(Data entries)
abbrev SYS_ID : Nat := 0
abbrev SYS_FEATURES : Nat := 1
abbrev SYS_STATUS : Nat := 2
abbrev SYS_SERIAL_LO : Nat := 3
abbrev SYS_SERIAL_HI : Nat := 4
abbrev SYS_TIME : Nat := 5
abbrev SYS_TIME_H : Nat := 6
abbrev SYS_STOCK_AT : Nat := 7
abbrev SYS_STOCKTAKE : Nat := 8
abbrev SYS_STOCK_DONE : Nat := 9
abbrev SYS_REPLACE_WHY : Nat := 10
abbrev SYS_SCRATCH : Nat := 11
abbrev SYS_RESET : Nat := 12
abbrev CLK_PLL_STAT : Nat := 512
abbrev CLK_POWER : Nat := 513
abbrev CLK_TEMP_LD : Nat := 514
abbrev CLK_TEMP_GD0 : Nat := 515
abbrev CLK_TEMP_GD1 : Nat := 516
abbrev CLK_VAUX : Nat := 517
abbrev CLK_PWR_EST : Nat := 518
abbrev CLK_PLL_LOSS : Nat := 519
abbrev CLK_LINK0_ERR : Nat := 520
abbrev CLK_LINK1_ERR : Nat := 521
abbrev INV_CMD : Nat := 1024
abbrev INV_OP_STAT : Nat := 1025
abbrev INV_ERR_AT : Nat := 1026
abbrev INV_SRC_ADDR : Nat := 1027
abbrev INV_ACTIVE : Nat := 1028
abbrev INV_IMAGE_ID : Nat := 1029
abbrev INV_AXIS_MAP : Nat := 1030
abbrev INV_LEG_MAP (m : Fin 4) : Nat := 1031 + m.val
abbrev INV_NEXT_BOOT : Nat := 1035
abbrev INV_PROGRESS : Nat := 1036
abbrev INV_BUDGET : Nat := 1037
abbrev BOX_STATUS : Nat := 1536
abbrev BOX_CMD : Nat := 1537
abbrev BOX_OP_STAT : Nat := 1538
abbrev BOX_KEY_DATA : Nat := 1539
abbrev BOX_KEY_CRC : Nat := 1540
abbrev BOX_RING_SEL : Nat := 1541
abbrev BOX_RING_DATA : Nat := 1542
abbrev BOX_RING_COUNT : Nat := 1543
abbrev BOX_LIFE_SEL : Nat := 1544
abbrev BOX_LIFE_DATA : Nat := 1545
abbrev BOX_DROP_COUNT : Nat := 1546
abbrev BOX_DROP_COUNT_H : Nat := 1547
abbrev FLT_STATUS : Nat := 2048
abbrev FLT_CMD : Nat := 2049
abbrev FLT_REC0 : Nat := 2050
abbrev FLT_REC1 : Nat := 2051
abbrev FLT_Q_LEVEL : Nat := 2052
abbrev FLT_TRAP_STAT : Nat := 2053
abbrev FLT_STOP_CFG : Nat := 2054
abbrev FLT_LATCH_CFG : Nat := 2055
abbrev FLT_SUPPLY : Nat := 2056
abbrev FLT_BRK_HEAT : Nat := 2057
abbrev FLT_OVERFLOW : Nat := 2058
abbrev FLT_TRAP_COUNT : Nat := 2059
abbrev FLT_OVERFLOW_H : Nat := 2060
abbrev FLT_TRAP_COUNT_H : Nat := 2061
abbrev PRT_HP_STAT : Nat := 2560
abbrev PRT_CMD_ERR_COUNT : Nat := 2561
abbrev PRT_DATA_CRC_COUNT : Nat := 2562
abbrev PRT_ABORT_COUNT : Nat := 2563
abbrev PRT_OVERCLOCK_COUNT : Nat := 2564
abbrev PRT_CMD_ERR_COUNT_H : Nat := 2565
abbrev PRT_DATA_CRC_COUNT_H : Nat := 2566
abbrev PRT_ABORT_COUNT_H : Nat := 2567
abbrev PRT_OVERCLOCK_COUNT_H : Nat := 2568
abbrev PRT_BOOT_STAT : Nat := 2569
abbrev PRT_P_CFG (m : Fin 4) : Nat := 2576 + 8 * m.val
abbrev PRT_P_XFER (m : Fin 4) : Nat := 2577 + 8 * m.val
abbrev PRT_P_DATA (m : Fin 4) : Nat := 2578 + 8 * m.val
abbrev PRT_P_STAT (m : Fin 4) : Nat := 2579 + 8 * m.val
abbrev PRT_P_LEN (m : Fin 4) : Nat := 2580 + 8 * m.val
abbrev PRT_P_BUSYPAT (m : Fin 4) : Nat := 2581 + 8 * m.val
abbrev PRT_P_RETRY_COUNT (m : Fin 4) : Nat := 2582 + 8 * m.val
abbrev PRT_P_RETRY_COUNT_H (m : Fin 4) : Nat := 2583 + 8 * m.val
abbrev LAD_STATUS : Nat := 3072
abbrev LAD_CFG : Nat := 3073
abbrev LAD_RATE : Nat := 3074
abbrev LAD_IP_ADDR : Nat := 3075
abbrev LAD_MAC_HI : Nat := 3076
abbrev LAD_MAC_LO : Nat := 3077
abbrev LAD_PORT_STAT : Nat := 3078
abbrev LAD_PTP_STAT : Nat := 3079
abbrev LAD_PTP_SEC : Nat := 3080
abbrev LAD_PTP_NS : Nat := 3081
abbrev LAD_PTP_OFFSET : Nat := 3082
abbrev LAD_SESS_SEL : Nat := 3083
abbrev LAD_SESS_INFO : Nat := 3084
abbrev LAD_SESS_ADDR : Nat := 3085
abbrev LAD_PARTNERS : Nat := 3086
abbrev LAD_CMD : Nat := 3087
abbrev LAD_RX_RATE_DROP : Nat := 3088
abbrev LAD_AUTH_FAIL : Nat := 3089
abbrev LAD_REPLAY : Nat := 3090
abbrev LAD_MALFORMED : Nat := 3091
abbrev LAD_QUAR_DROP : Nat := 3092
abbrev LAD_STREAM_REJECT : Nat := 3093
abbrev LAD_FWD_DROP : Nat := 3094
abbrev LAD_RX_RATE_DROP_H : Nat := 3096
abbrev LAD_AUTH_FAIL_H : Nat := 3097
abbrev LAD_REPLAY_H : Nat := 3098
abbrev LAD_MALFORMED_H : Nat := 3099
abbrev LAD_QUAR_DROP_H : Nat := 3100
abbrev LAD_STREAM_REJECT_H : Nat := 3101
abbrev LAD_FWD_DROP_H : Nat := 3102
abbrev HST_WINDOW (m : Fin 256) : Nat := 3584 + m.val
abbrev HST_PTR_HP : Nat := 3840
abbrev HST_PTR_LAD : Nat := 3841
abbrev HST_CMD : Nat := 3842
abbrev HST_OP_STAT : Nat := 3843
abbrev HST_SRC : Nat := 3844
abbrev HST_DST : Nat := 3845
abbrev HST_LEN : Nat := 3846
abbrev HST_VALUE : Nat := 3847
abbrev HST_STATUS : Nat := 3848
abbrev HST_ERR_ADDR : Nat := 3849
abbrev HST_WORD_COUNT : Nat := 3850
abbrev HST_WORD_COUNT_H : Nat := 3851
abbrev LDC_STATUS : Nat := 4096
abbrev LDC_TEMP : Nat := 4097
abbrev LDC_SCRUB_CFG : Nat := 4098
abbrev LDC_SCRUB_POS : Nat := 4099
abbrev LDC_ECC_CFG : Nat := 4100
abbrev LDC_LAST_ERR : Nat := 4101
abbrev LDC_LAST_INFO : Nat := 4102
abbrev LDC_SPARES : Nat := 4103
abbrev LDC_WSEQ : Nat := 4104
abbrev LDC_CORR_COUNT : Nat := 4105
abbrev LDC_UNCORR_COUNT : Nat := 4106
abbrev LDC_CORR_COUNT_H : Nat := 4107
abbrev LDC_UNCORR_COUNT_H : Nat := 4108
abbrev LDC_LAST_POS : Nat := 4109
abbrev PLN_CMD : Nat := 4608
abbrev PLN_OP_STAT : Nat := 4609
abbrev PLN_EXEC : Nat := 4610
abbrev PLN_EXEC_ADDR : Nat := 4611
abbrev PLN_LA_STAT : Nat := 4612
abbrev PLN_ERR_ADDR : Nat := 4613
abbrev PLN_OVR : Nat := 4614
abbrev PLN_PATH_VEL : Nat := 4615
abbrev PLN_CFG : Nat := 4616
abbrev PLN_TOL : Nat := 4617
abbrev PLN_SYNC_CFG : Nat := 4618
abbrev PLN_STREAM_CFG : Nat := 4619
abbrev PLN_COMP_OFF : Nat := 4620
abbrev PLN_STATUS : Nat := 4621
abbrev PLN_IN_STATE : Nat := 4622
abbrev PLN_OUT_STATE : Nat := 4623
abbrev PLN_PSCALE (m : Fin 8) : Nat := 4624 + m.val
abbrev PLN_COMP_NOW (m : Fin 8) : Nat := 4632 + m.val
abbrev PLN_STARVE_COUNT : Nat := 4640
abbrev PLN_LATE_SP_COUNT : Nat := 4641
abbrev PLN_BLOCK_COUNT : Nat := 4642
abbrev PLN_STARVE_COUNT_H : Nat := 4643
abbrev PLN_LATE_SP_COUNT_H : Nat := 4644
abbrev PLN_BLOCK_COUNT_H : Nat := 4645
abbrev PLN_PROG (m : Fin 64) : Nat := 4672 + m.val
abbrev ENG_STATUS : Nat := 5120
abbrev ENG_LOAD : Nat := 5121
abbrev ENG_OVERRUN : Nat := 5122
abbrev ENG_FETCH_MISS : Nat := 5123
abbrev ENG_STORE_CORR : Nat := 5124
abbrev ENG_OVERRUN_H : Nat := 5125
abbrev ENG_FETCH_MISS_H : Nat := 5126
abbrev ENG_STORE_CORR_H : Nat := 5127
abbrev ENG_WIN_SEL : Nat := 5128
abbrev ENG_WIN_DATA : Nat := 5129
abbrev ENG_CMD : Nat := 5130
abbrev ENG_OP_STAT : Nat := 5131
abbrev ENG_SLOT (m : Fin 8) : Nat := 5136 + m.val
abbrev ENG_OBS_A (m : Fin 8) : Nat := 5144 + m.val
abbrev ENG_OBS_B (m : Fin 8) : Nat := 5152 + m.val
abbrev ENG_SUPV (m : Fin 8) : Nat := 5160 + m.val
abbrev CMP_CFG (m : Fin 64) : Nat := 5632 + m.val
abbrev CMP_CMD : Nat := 5696
abbrev CMP_OP_STAT : Nat := 5697
abbrev CMP_OUT_LO : Nat := 5698
abbrev CMP_OUT_HI : Nat := 5699
abbrev CMP_EVT_LO : Nat := 5700
abbrev CMP_EVT_HI : Nat := 5701
abbrev CMP_FAILED_LO : Nat := 5702
abbrev CMP_FAILED_HI : Nat := 5703
abbrev CMP_AUDIT_CFG : Nat := 5704
abbrev CMP_EVT_COUNT : Nat := 5705
abbrev CMP_EVT_COUNT_H : Nat := 5706
abbrev HAT_STATUS : Nat := 6144
abbrev HAT_CMD : Nat := 6145
abbrev HAT_OP_STAT : Nat := 6146
abbrev HAT_HT_CFG (m : Fin 8) : Nat := 6152 + m.val
abbrev HAT_HT_TARGET (m : Fin 8) : Nat := 6160 + m.val
abbrev HAT_HT_COUNT (m : Fin 8) : Nat := 6168 + m.val
abbrev HAT_CMDA_CFG (m : Fin 4) : Nat := 6176 + m.val
abbrev HAT_CMDA_VAL (m : Fin 4) : Nat := 6180 + m.val
abbrev HAT_DIR_RACE_COUNT : Nat := 6184
abbrev HAT_COLLIDE_COUNT : Nat := 6185
abbrev HAT_LOST_COUNT : Nat := 6186
abbrev HAT_DIR_RACE_COUNT_H : Nat := 6187
abbrev HAT_COLLIDE_COUNT_H : Nat := 6188
abbrev HAT_LOST_COUNT_H : Nat := 6189
abbrev CPO_CFG (m : Fin 8) : Nat := 6656 + m.val
abbrev CPO_LIST (m : Fin 8) : Nat := 6664 + m.val
abbrev CPO_PTR (m : Fin 8) : Nat := 6672 + m.val
abbrev CPO_NEXT (m : Fin 8) : Nat := 6680 + m.val
abbrev CPO_CMD : Nat := 6688
abbrev CPO_STATUS : Nat := 6689
abbrev CPO_MISS_COUNT : Nat := 6690
abbrev CPO_MERGE_COUNT : Nat := 6691
abbrev CPO_MISS_COUNT_H : Nat := 6692
abbrev CPO_MERGE_COUNT_H : Nat := 6693
abbrev AX_CMD (n : Fin 8) : Nat := 8192 + 512 * n.val
abbrev AX_STATE (n : Fin 8) : Nat := 8193 + 512 * n.val
abbrev AX_CTRL (n : Fin 8) : Nat := 8194 + 512 * n.val
abbrev AX_PROF_CTRL (n : Fin 8) : Nat := 8195 + 512 * n.val
abbrev AX_PROF_VMAX (n : Fin 8) : Nat := 8196 + 512 * n.val
abbrev AX_PROF_AMAX (n : Fin 8) : Nat := 8197 + 512 * n.val
abbrev AX_PROF_JMAX (n : Fin 8) : Nat := 8198 + 512 * n.val
abbrev AX_PROF_QDEC (n : Fin 8) : Nat := 8199 + 512 * n.val
abbrev AX_TARGET_POS (n : Fin 8) : Nat := 8200 + 512 * n.val
abbrev AX_TARGET_VEL (n : Fin 8) : Nat := 8201 + 512 * n.val
abbrev AX_CUR (n : Fin 8) : Nat := 8202 + 512 * n.val
abbrev AX_ECON (n : Fin 8) : Nat := 8203 + 512 * n.val
abbrev AX_STALL_CFG (n : Fin 8) : Nat := 8204 + 512 * n.val
abbrev AX_FOLLOW_MAX (n : Fin 8) : Nat := 8205 + 512 * n.val
abbrev AX_XFER_CFG (n : Fin 8) : Nat := 8206 + 512 * n.val
abbrev AX_COMM (n : Fin 8) : Nat := 8207 + 512 * n.val
abbrev AX_SET_POS (n : Fin 8) : Nat := 8208 + 512 * n.val
abbrev AX_FB_POS (n : Fin 8) : Nat := 8209 + 512 * n.val
abbrev AX_SET_VEL (n : Fin 8) : Nat := 8210 + 512 * n.val
abbrev AX_SPEED (n : Fin 8) : Nat := 8211 + 512 * n.val
abbrev AX_ANGLES (n : Fin 8) : Nat := 8212 + 512 * n.val
abbrev AX_DRIVE_MON (n : Fin 8) : Nat := 8213 + 512 * n.val
abbrev AX_I_DQ (n : Fin 8) : Nat := 8214 + 512 * n.val
abbrev AX_V_DQ (n : Fin 8) : Nat := 8215 + 512 * n.val
abbrev AX_USER (n : Fin 8) : Nat := 8216 + 512 * n.val
abbrev AX_OP_STAT (n : Fin 8) : Nat := 8217 + 512 * n.val
abbrev AX_LEARN_CFG (n : Fin 8) : Nat := 8218 + 512 * n.val
abbrev AX_LEARN_SPEED (n : Fin 8) : Nat := 8219 + 512 * n.val
abbrev AX_EVENTS (n : Fin 8) : Nat := 8220 + 512 * n.val
abbrev AX_STALL_COUNT (n : Fin 8) : Nat := 8221 + 512 * n.val
abbrev AX_REFUSE_COUNT (n : Fin 8) : Nat := 8222 + 512 * n.val
abbrev AX_XFER_COUNT (n : Fin 8) : Nat := 8223 + 512 * n.val
abbrev AX_SET_POS_H (n : Fin 8) : Nat := 8224 + 512 * n.val
abbrev AX_FB_POS_H (n : Fin 8) : Nat := 8225 + 512 * n.val
abbrev AX_SET_VEL_H (n : Fin 8) : Nat := 8226 + 512 * n.val
abbrev AX_STALL_COUNT_H (n : Fin 8) : Nat := 8227 + 512 * n.val
abbrev AX_REFUSE_COUNT_H (n : Fin 8) : Nat := 8228 + 512 * n.val
abbrev AX_XFER_COUNT_H (n : Fin 8) : Nat := 8229 + 512 * n.val
abbrev FB_CFG (n : Fin 8) : Nat := 12288 + 512 * n.val
abbrev FB_CMD (n : Fin 8) : Nat := 12289 + 512 * n.val
abbrev FB_STATUS (n : Fin 8) : Nat := 12290 + 512 * n.val
abbrev FB_COUNT (n : Fin 8) : Nat := 12291 + 512 * n.val
abbrev FB_POS (n : Fin 8) : Nat := 12292 + 512 * n.val
abbrev FB_SPEED (n : Fin 8) : Nat := 12293 + 512 * n.val
abbrev FB_INTERVAL (n : Fin 8) : Nat := 12294 + 512 * n.val
abbrev FB_EDGE_TS (n : Fin 8) : Nat := 12295 + 512 * n.val
abbrev FB_REF_POS (n : Fin 8) : Nat := 12296 + 512 * n.val
abbrev FB_INDEX_INFO (n : Fin 8) : Nat := 12297 + 512 * n.val
abbrev FB_IDX_ERR_COUNT (n : Fin 8) : Nat := 12298 + 512 * n.val
abbrev FB_TRANS_ERR_COUNT (n : Fin 8) : Nat := 12299 + 512 * n.val
abbrev FB_SSI_RAW (n : Fin 8) : Nat := 12300 + 512 * n.val
abbrev FB_SSI_REJECT_COUNT (n : Fin 8) : Nat := 12301 + 512 * n.val
abbrev FB_PRESET_VAL (n : Fin 8) : Nat := 12302 + 512 * n.val
abbrev FB_POS_H (n : Fin 8) : Nat := 12304 + 512 * n.val
abbrev FB_SPEED_H (n : Fin 8) : Nat := 12305 + 512 * n.val
abbrev FB_EDGE_TS_H (n : Fin 8) : Nat := 12306 + 512 * n.val
abbrev FB_IDX_ERR_COUNT_H (n : Fin 8) : Nat := 12307 + 512 * n.val
abbrev FB_TRANS_ERR_COUNT_H (n : Fin 8) : Nat := 12308 + 512 * n.val
abbrev FB_SSI_REJECT_COUNT_H (n : Fin 8) : Nat := 12309 + 512 * n.val
abbrev LG_LEG_CFG (n : Fin 4) (m : Fin 8) : Nat := 16384 + 512 * n.val + m.val
abbrev LG_LEG_STAT (n : Fin 4) (m : Fin 8) : Nat := 16392 + 512 * n.val + m.val
abbrev LG_LEAK_H (n : Fin 4) (m : Fin 8) : Nat := 16400 + 512 * n.val + m.val
abbrev LG_LEAK_L (n : Fin 4) (m : Fin 8) : Nat := 16408 + 512 * n.val + m.val
abbrev LG_CMD (n : Fin 4) : Nat := 16416 + 512 * n.val
abbrev LG_OP_STAT (n : Fin 4) : Nat := 16417 + 512 * n.val
abbrev LG_WIRE_RESULT (n : Fin 4) : Nat := 16418 + 512 * n.val
abbrev LG_LEAK_CFG (n : Fin 4) : Nat := 16419 + 512 * n.val
abbrev LG_SUPPLY (n : Fin 4) : Nat := 16420 + 512 * n.val
abbrev LG_SC_COUNT (n : Fin 4) : Nat := 16421 + 512 * n.val
abbrev LG_RETRY_COUNT (n : Fin 4) : Nat := 16422 + 512 * n.val
abbrev LG_HS_STRETCH (n : Fin 4) : Nat := 16423 + 512 * n.val
abbrev LG_BOTHON_COUNT (n : Fin 4) : Nat := 16424 + 512 * n.val
abbrev LG_SC_COUNT_H (n : Fin 4) : Nat := 16425 + 512 * n.val
abbrev LG_RETRY_COUNT_H (n : Fin 4) : Nat := 16426 + 512 * n.val
abbrev LG_HS_STRETCH_H (n : Fin 4) : Nat := 16427 + 512 * n.val
abbrev LG_BOTHON_COUNT_H (n : Fin 4) : Nat := 16428 + 512 * n.val
abbrev PW_OUTCFG (n : Fin 4) (m : Fin 8) : Nat := 18432 + 512 * n.val + m.val
abbrev PW_MASK (n : Fin 4) (m : Fin 8) : Nat := 18440 + 512 * n.val + m.val
abbrev PW_DUTY (n : Fin 4) (m : Fin 8) : Nat := 18448 + 512 * n.val + m.val
abbrev PW_TRIP_CFG (n : Fin 4) (m : Fin 8) : Nat := 18456 + 512 * n.val + m.val
abbrev PW_TRIP_STAT (n : Fin 4) : Nat := 18464 + 512 * n.val
abbrev PW_CMD (n : Fin 4) : Nat := 18465 + 512 * n.val
abbrev PW_CAL_STAT (n : Fin 4) : Nat := 18466 + 512 * n.val
abbrev PW_HALT_CFG (n : Fin 4) : Nat := 18467 + 512 * n.val
abbrev PW_STATUS (n : Fin 4) : Nat := 18468 + 512 * n.val
abbrev PW_LATE_COUNT (n : Fin 4) : Nat := 18469 + 512 * n.val
abbrev PW_CAL_FAIL (n : Fin 4) : Nat := 18470 + 512 * n.val
abbrev PW_LATE_COUNT_H (n : Fin 4) : Nat := 18471 + 512 * n.val
abbrev PW_CAL_FAIL_H (n : Fin 4) : Nat := 18472 + 512 * n.val
abbrev AD_CORE_CFG (n : Fin 2) (m : Fin 4) : Nat := 20480 + 512 * n.val + m.val
abbrev AD_CMD (n : Fin 2) : Nat := 20484 + 512 * n.val
abbrev AD_OP_STAT (n : Fin 2) : Nat := 20485 + 512 * n.val
abbrev AD_STATUS (n : Fin 2) : Nat := 20486 + 512 * n.val
abbrev AD_CAL_SEL (n : Fin 2) : Nat := 20487 + 512 * n.val
abbrev AD_CAL_OFS (n : Fin 2) : Nat := 20488 + 512 * n.val
abbrev AD_CAL_GAIN (n : Fin 2) : Nat := 20489 + 512 * n.val
abbrev AD_OVR_COUNT (n : Fin 2) : Nat := 20490 + 512 * n.val
abbrev AD_MISS_COUNT (n : Fin 2) : Nat := 20491 + 512 * n.val
abbrev AD_HK_MISS (n : Fin 2) : Nat := 20492 + 512 * n.val
abbrev AD_OVR_COUNT_H (n : Fin 2) : Nat := 20493 + 512 * n.val
abbrev AD_MISS_COUNT_H (n : Fin 2) : Nat := 20494 + 512 * n.val
abbrev AD_HK_MISS_H (n : Fin 2) : Nat := 20495 + 512 * n.val
abbrev AD_RESULT (n : Fin 2) (m : Fin 32) : Nat := 20512 + 512 * n.val + m.val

**What you have to do:** Produce only the lines from the line containing "abbrev PRT_P_BUSYPAT (m" through the line containing "abbrev LAD_STREAM_REJECT_H : Nat := 3101", inclusive of both, exactly as they stand in the entries above.

**Response area:**
abbrev PRT_P_BUSYPAT (m : Fin 4) : Nat := 2581 + 8 * m.val
abbrev PRT_P_RETRY_COUNT (m : Fin 4) : Nat := 2582 + 8 * m.val
abbrev PRT_P_RETRY_COUNT_H (m : Fin 4) : Nat := 2583 + 8 * m.val
abbrev LAD_STATUS : Nat := 3072
abbrev LAD_CFG : Nat := 3073
abbrev LAD_RATE : Nat := 3074
abbrev LAD_IP_ADDR : Nat := 3075
abbrev LAD_MAC_HI : Nat := 3076
abbrev LAD_MAC_LO : Nat := 3077
abbrev LAD_PORT_STAT : Nat := 3078
abbrev LAD_PTP_STAT : Nat := 3079
abbrev LAD_PTP_SEC : Nat := 3080
abbrev LAD_PTP_NS : Nat := 3081
abbrev LAD_PTP_OFFSET : Nat := 3082
abbrev LAD_SESS_SEL : Nat := 3083
abbrev LAD_SESS_INFO : Nat := 3084
abbrev LAD_SESS_ADDR : Nat := 3085
abbrev LAD_PARTNERS : Nat := 3086
abbrev LAD_CMD : Nat := 3087
abbrev LAD_RX_RATE_DROP : Nat := 3088
abbrev LAD_AUTH_FAIL : Nat := 3089
abbrev LAD_REPLAY : Nat := 3090
abbrev LAD_MALFORMED : Nat := 3091
abbrev LAD_QUAR_DROP : Nat := 3092
abbrev LAD_STREAM_REJECT : Nat := 3093
abbrev LAD_FWD_DROP : Nat := 3094
abbrev LAD_RX_RATE_DROP_H : Nat := 3096
abbrev LAD_AUTH_FAIL_H : Nat := 3097
abbrev LAD_REPLAY_H : Nat := 3098
abbrev LAD_MALFORMED_H : Nat := 3099
abbrev LAD_QUAR_DROP_H : Nat := 3100
abbrev LAD_STREAM_REJECT_H : Nat := 3101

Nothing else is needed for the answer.